═══ TASK INPUTS
/-- R177, R178, R113, R148, R137, R138, R38, R84: a debounced edge gives the line its pin's level and reaches the block
that the line's function names. A falling PRESSURE line in READY records PRESSURE_LOST with READY as detail and winds the
chamber again with origin OTHER, and in GATHERING with GATHERING as detail; a rising POWER line with LOCAL in the mask
wakes a chamber that is DARK, with origin DARK, SETTLING or RESTING, with origin OTHER, and one that is not admitted
changes the line alone; a CUE line's rising edge triggers its EDGE effect and its falling edge does nothing there, and each
edge gives its LEVEL effect the level, with what the move of the count does; a rising ALLOFF line clears the
keys, and does all that an ALLOFF frame does but to be heard. An edge that an AWAITLINE of runner 0 waits for takes its script on to the next step, shown for a WAIT, and reaches
the block that the function names besides (in which order is the model's free choice, log 3): a wake takes runner 0 over.
An edge that no function takes and no AWAITLINE of runner 0 waits for changes the line alone, and a debounce
timer that is stopped or has time left does nothing (log 1, the model's choice). -/
def Obligations.DebouncedEdgeReachesItsBlock : Prop :=
  ∀ (t : Nat) (l : Fin 12) (s : State), s.takes →
    let due := dueAt (max s.now t) (s.line l.val).debounce
    let v := (s.line l.val).raw
    let f := s.prof.lineFunction l.val
    let edge := (s.at t).setLine l.val { s.line l.val with debounced := v, debounce := none }
    let waited := ∃ c timer, s.runner 0 = some c ∧ c.waiting = .awaitLine l.val v timer
    let admitted := s.prof.params.wakeMask.localPower = true ∧
      (s.ch.state = .dark ∨ s.ch.state = .settling ∨ s.ch.state = .resting)
    (¬ due → exec (.debounceExpiry t l) s = .next (s.at t)) ∧
    (due → ∃ u, exec (.debounceExpiry t l) s = .next u ∧
      ((u.line l.val).raw = v ∧ (u.line l.val).debounced = v ∧ (u.line l.val).debounce = none) ∧
      (¬ waited → (f = .pressure → v = true) → (f = .power → v = false) → (f = .alloff → v = false) → f ≠ .cue →
        u = edge) ∧
      (¬ waited → f = .pressure → v = false → s.ch.state ≠ .ready → s.ch.state ≠ .gathering → u = edge) ∧
      (s.runner 0 = none → f = .pressure → v = false → s.ch.state = .ready →
        edge.wokenTo u .other ∧ (s.pa.outs.wf → edge.chainsTurnedOff u) ∧ u.pf.seen.getLsbD 10 = true ∧
          u.pf.record = some (s.pf.record.getD { kind := .pressureLost, source := l.val, detail := 5 })) ∧
      (s.runner 0 = none → f = .pressure → v = false → s.ch.state = .gathering →
        edge.wokenTo u s.ch.origin ∧ u.pf.seen.getLsbD 10 = true ∧
          u.pf.record = some (s.pf.record.getD { kind := .pressureLost, source := l.val, detail := 4 })) ∧
      (¬ waited → f = .power → v = true → s.prof.params.wakeMask.localPower = true →
        (s.ch.state = .dark → edge.wokenTo u .dark) ∧
        (s.ch.state = .settling ∨ s.ch.state = .resting → edge.wokenTo u .other)) ∧
      (¬ waited → f = .power → v = true → ¬ admitted → u = edge) ∧
      (∀ c timer d, s.runner 0 = some c → c.waiting = .awaitLine l.val v timer →
        s.prof.steps[c.index + 1]? = some (.wait d) →
        let onward := edge.setRunner 0 (some { c with
          index := c.index + 1, waiting := .wait (.due (max s.now t + d * 1000)), tally := 0 })
        ((f = .pressure → v = true) → (f = .power → v = false) → (f = .alloff → v = false) → f ≠ .cue → u = onward) ∧
        (f = .pressure → v = false → s.ch.state ≠ .ready → s.ch.state ≠ .gathering →
          u = { onward with choices := s.choices + 1 }) ∧
        (f = .power → v = true → ¬ admitted → u = { onward with choices := s.choices + 1 }) ∧
        (f = .power → v = true → admitted → edge.wokenTo u (if s.ch.state = .dark then .dark else .other)) ∧
        (f = .cue ∨ f = .alloff ∧ v = true → u.runner 0 = onward.runner 0)) ∧
      (s.runner 0 = none → f = .cue → ∀ e x, (s.prof.lines[l.val]?).map (·.effect) = some e → s.effect e = some x →
        (x.mode = .edge → u = if v = true then trigger e edge else edge) ∧
        (x.mode = .level →
          u = countMoved e (s.trigger e).count v (edge.setTrigger e { s.trigger e with cue := v }))) ∧
      (f = .cue → ∀ e x, (s.prof.lines[l.val]?).map (·.effect) = some e → s.effect e = some x → x.mode = .level →
        (u.trigger e).cue = v) ∧
      (s.runner 0 = none → f = .alloff → v = true → s.ProfileSound → s.KeyboardSound →
        (∀ d k, d < 8 → k < 64 → u.mergedTouch d k = .up) ∧ u.km.pizzicato = [] ∧ u.dt.tuning = none ∧
          ∀ g, (u.group g).holder = none) ∧
      (s.runner 0 = none → f = .alloff → v = true → s.ch.state ≠ .profileFault → ∀ a,
        ∃ w, exec (.alloff t a) edge = .next w ∧ u = { w with pt := s.pt }))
══════
WHAT THIS TASK INVOLVES:
Out of the entries above, write out only the lines between the line holding "let admitted := s.prof.params.wakeMask.localPower" and the line holding "(¬ waited → f = .pressure", inclusive, each exactly as given.

SOLUTION TO THE PROBLEM:
    let admitted := s.prof.params.wakeMask.localPower = true ∧
      (s.ch.state = .dark ∨ s.ch.state = .settling ∨ s.ch.state = .resting)
    (¬ due → exec (.debounceExpiry t l) s = .next (s.at t)) ∧
    (due → ∃ u, exec (.debounceExpiry t l) s = .next u ∧
      ((u.line l.val).raw = v ∧ (u.line l.val).debounced = v ∧ (u.line l.val).debounce = none) ∧
      (¬ waited → (f = .pressure → v = true) → (f = .power → v = false) → (f = .alloff → v = false) → f ≠ .cue →
        u = edge) ∧
      (¬ waited → f = .pressure → v = false → s.ch.state ≠ .ready → s.ch.state ≠ .gathering → u = edge) ∧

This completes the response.